Spark Connect Sessions

You can learn what a Spark Connect Session is, certain known limitations and the supported Runtime component versions.

What a Spark Connect Session is

A session is an interactive short-lived development environment for running Spark commands. A Spark Connect Session is a type of CDE Session that exposes the Spark Connect interface. A Spark Connect Session allows you to connect to Spark from any remote Python environment.

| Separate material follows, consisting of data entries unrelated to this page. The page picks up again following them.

/-! ### twrite -/

@[simp] theorem State.twrite_pending (s : State) (t a : Nat) (l : List Byte) : (s.twrite t a l).pending = s.pending := rfl
@[simp] theorem State.twrite_regs (s : State) (t a : Nat) (l : List Byte) : (s.twrite t a l).regs = s.regs := rfl
@[simp] theorem State.twrite_shadow (s : State) (t a : Nat) (l : List Byte) : (s.twrite t a l).shadow = s.shadow := rfl
@[simp] theorem State.twrite_bootPend (s : State) (t a : Nat) (l : List Byte) : (s.twrite t a l).bootPend = s.bootPend := rfl
@[simp] theorem State.twrite_loWord (s : State) (t a : Nat) (l : List Byte) : (s.twrite t a l).loWord = s.loWord := rfl
@[simp] theorem State.twrite_hiLatch (s : State) (t a : Nat) (l : List Byte) : (s.twrite t a l).hiLatch = s.hiLatch := rfl
@[simp] theorem State.twrite_rdata (s : State) (t a : Nat) (l : List Byte) : (s.twrite t a l).rdata = s.rdata := rfl
@[simp] theorem State.twrite_msix (s : State) (t a : Nat) (l : List Byte) : (s.twrite t a l).msix = s.msix := rfl
@[simp] theorem State.twrite_msixMask (s : State) (t a : Nat) (l : List Byte) : (s.twrite t a l).msixMask = s.msixMask := rfl
@[simp] theorem State.twrite_msixPend (s : State) (t a : Nat) (l : List Byte) : (s.twrite t a l).msixPend = s.msixPend := rfl
@[simp] theorem State.twrite_host (s : State) (t a : Nat) (l : List Byte) : (s.twrite t a l).host = s.host := rfl
@[simp] theorem State.twrite_dram (s : State) (t a : Nat) (l : List Byte) : (s.twrite t a l).dram = s.dram := rfl
@[simp] theorem State.twrite_retQueue (s : State) (t a : Nat) (l : List Byte) : (s.twrite t a l).retQueue = s.retQueue := rfl
@[simp] theorem State.twrite_freeCtr (s : State) (t a : Nat) (l : List Byte) : (s.twrite t a l).freeCtr = s.freeCtr := rfl
@[simp] theorem State.twrite_tb (s : State) (t a : Nat) (l : List Byte) : (s.twrite t a l).tb = s.tb := rfl
@[simp] theorem State.twrite_items (s : State) (t a : Nat) (l : List Byte) : (s.twrite t a l).items = s.items := rfl
@[simp] theorem State.twrite_freeNext (s : State) (t a : Nat) (l : List Byte) : (s.twrite t a l).freeNext = s.freeNext := rfl
@[simp] theorem State.twrite_freed (s : State) (t a : Nat) (l : List Byte) : (s.twrite t a l).freed = s.freed := rfl
@[simp] theorem State.twrite_beWait (s : State) (t a : Nat) (l : List Byte) : (s.twrite t a l).beWait = s.beWait := rfl
@[simp] theorem State.twrite_pieces (s : State) (t a : Nat) (l : List Byte) : (s.twrite t a l).pieces = s.pieces := rfl
@[simp] theorem State.twrite_sides (s : State) (t a : Nat) (l : List Byte) : (s.twrite t a l).sides = s.sides := rfl
@[simp] theorem State.twrite_sideEnds (s : State) (t a : Nat) (l : List Byte) : (s.twrite t a l).sideEnds = s.sideEnds := rfl
@[simp] theorem State.twrite_regions (s : State) (t a : Nat) (l : List Byte) : (s.twrite t a l).regions = s.regions := rfl
@[simp] theorem State.twrite_seqs (s : State) (t a : Nat) (l : List Byte) : (s.twrite t a l).seqs = s.seqs := rfl
@[simp] theorem State.twrite_images (s : State) (t a : Nat) (l : List Byte) : (s.twrite t a l).images = s.images := rfl
@[simp] theorem State.twrite_crops (s : State) (t a : Nat) (l : List Byte) : (s.twrite t a l).crops = s.crops := rfl
@[simp] theorem State.twrite_lin (s : State) (t a : Nat) (l : List Byte) : (s.twrite t a l).lin = s.lin := rfl
@[simp] theorem State.twrite_enc (s : State) (t a : Nat) (l : List Byte) : (s.twrite t a l).enc = s.enc := rfl
@[simp] theorem State.twrite_bar (s : State) (t a : Nat) (l : List Byte) : (s.twrite t a l).bar = s.bar := rfl
@[simp] theorem State.twrite_cal (s : State) (t a : Nat) (l : List Byte) : (s.twrite t a l).cal = s.cal := rfl
@[simp] theorem State.twrite_tiles (s : State) (t a : Nat) (l : List Byte) : (s.twrite t a l).tiles = s.tiles := rfl
@[simp] theorem State.twrite_ptiles (s : State) (t a : Nat) (l : List Byte) : (s.twrite t a l).ptiles = s.ptiles := rfl
@[simp] theorem State.twrite_jobs (s : State) (t a : Nat) (l : List Byte) : (s.twrite t a l).jobs = s.jobs := rfl
@[simp] theorem State.twrite_nextJob (s : State) (t a : Nat) (l : List Byte) : (s.twrite t a l).nextJob = s.nextJob := rfl
@[simp] theorem State.twrite_msgs (s : State) (t a : Nat) (l : List Byte) : (s.twrite t a l).msgs = s.msgs := rfl
@[simp] theorem State.twrite_gov (s : State) (t a : Nat) (l : List Byte) : (s.twrite t a l).gov = s.gov := rfl
@[simp] theorem State.twrite_reqs (s : State) (t a : Nat) (l : List Byte) : (s.twrite t a l).reqs = s.reqs := rfl
@[simp] theorem State.twrite_nextReq (s : State) (t a : Nat) (l : List Byte) : (s.twrite t a l).nextReq = s.nextReq := rfl
@[simp] theorem State.twrite_xfers (s : State) (t a : Nat) (l : List Byte) : (s.twrite t a l).xfers = s.xfers := rfl
@[simp] theorem State.twrite_nextXfer (s : State) (t a : Nat) (l : List Byte) : (s.twrite t a l).nextXfer = s.nextXfer := rfl
@[simp] theorem State.twrite_refs (s : State) (t a : Nat) (l : List Byte) : (s.twrite t a l).refs = s.refs := rfl
@[simp] theorem State.twrite_prefixes (s : State) (t a : Nat) (l : List Byte) : (s.twrite t a l).prefixes = s.prefixes := rfl
@[simp] theorem State.twrite_masks (s : State) (t a : Nat) (l : List Byte) : (s.twrite t a l).masks = s.masks := rfl
@[simp] theorem State.twrite_maskAsks (s : State) (t a : Nat) (l : List Byte) : (s.twrite t a l).maskAsks = s.maskAsks := rfl
@[simp] theorem State.twrite_slices (s : State) (t a : Nat) (l : List Byte) : (s.twrite t a l).slices = s.slices := rfl
@[simp] theorem State.twrite_groups (s : State) (t a : Nat) (l : List Byte) : (s.twrite t a l).groups = s.groups := rfl
@[simp] theorem State.twrite_parts (s : State) (t a : Nat) (l : List Byte) : (s.twrite t a l).parts = s.parts := rfl
@[simp] theorem State.twrite_ctxs (s : State) (t a : Nat) (l : List Byte) : (s.twrite t a l).ctxs = s.ctxs := rfl
@[simp] theorem State.twrite_ready (s : State) (t a : Nat) (l : List Byte) : (s.twrite t a l).ready = s.ready := rfl
@[simp] theorem State.twrite_models (s : State) (t a : Nat) (l : List Byte) : (s.twrite t a l).models = s.models := rfl
@[simp] theorem State.twrite_playbooks (s : State) (t a : Nat) (l : List Byte) : (s.twrite t a l).playbooks = s.playbooks := rfl
@[simp] theorem State.twrite_nextPb (s : State) (t a : Nat) (l : List Byte) : (s.twrite t a l).nextPb = s.nextPb := rfl
@[simp] theorem State.twrite_fetched (s : State) (t a : Nat) (l : List Byte) : (s.twrite t a l).fetched = s.fetched := rfl
@[simp] theorem State.twrite_hold (s : State) (t a : Nat) (l : List Byte) : (s.twrite t a l).hold = s.hold := rfl
@[simp] theorem State.twrite_rings (s : State) (t a : Nat) (l : List Byte) : (s.twrite t a l).rings = s.rings := rfl
@[simp] theorem State.twrite_sqs (s : State) (t a : Nat) (l : List Byte) : (s.twrite t a l).sqs = s.sqs := rfl
@[simp] theorem State.twrite_kol (s : State) (t a : Nat) (l : List Byte) : (s.twrite t a l).kol = s.kol := rfl
@[simp] theorem State.twrite_tim (s : State) (t a : Nat) (l : List Byte) : (s.twrite t a l).tim = s.tim := rfl
@[simp] theorem State.twrite_snp (s : State) (t a : Nat) (l : List Byte) : (s.twrite t a l).snp = s.snp := rfl
@[simp] theorem State.twrite_eth (s : State) (t a : Nat) (l : List Byte) : (s.twrite t a l).eth = s.eth := rfl
@[simp] theorem State.twrite_textNo (s : State) (t a : Nat) (l : List Byte) : (s.twrite t a l).textNo = s.textNo := rfl
@[simp] theorem State.twrite_repairedTexts (s : State) (t a : Nat) (l : List Byte) : (s.twrite t a l).repairedTexts = s.repairedTexts := rfl
@[simp] theorem State.twrite_metTaken (s : State) (t a : Nat) (l : List Byte) : (s.twrite t a l).metTaken = s.metTaken := rfl
@[simp] theorem State.twrite_sys (s : State) (t a : Nat) (l : List Byte) : (s.twrite t a l).sys = s.sys := rfl
@[simp] theorem State.twrite_otp (s : State) (t a : Nat) (l : List Byte) : (s.twrite t a l).otp = s.otp := rfl
@[simp] theorem State.twrite_met (s : State) (t a : Nat) (l : List Byte) : (s.twrite t a l).met = s.met := rfl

Supported versions of Cloudera Runtime components

Ensure that you are using the following software versions of the Runtime components before you use Spark Connect Sessions:
  • Spark 3.4.1
  • CDP Runtime 7.1.8

Supported Spark Connectors

The following Spark Connectors are supported with the previously listed Runtime component versions:
  • Hive
  • HDFS
  • Hive tables Parquet storage
  • Hive tables ORC storage
  • Ranger - table-level access controls

Limitations

Spark Connect Sessions do not support the following:
  • Profile support: Spark Connect does not support profiles in the configuration files even though the CDE clients support "Profiles" in the configuration files.
  • Documentation links within the Spark Connect UI point to incorrect documents.
  • Session creation allows a mix of uppercase and lowercase letters in the session names. However, using uppercase letters causes Spark Connect Sessions to connect incorrectly. As a workaround, use only lowercase letters in session names.
  • Access control support: Spark Connect Sessions do not support access control. After a session is created, anyone with access to the virtual cluster can connect to it.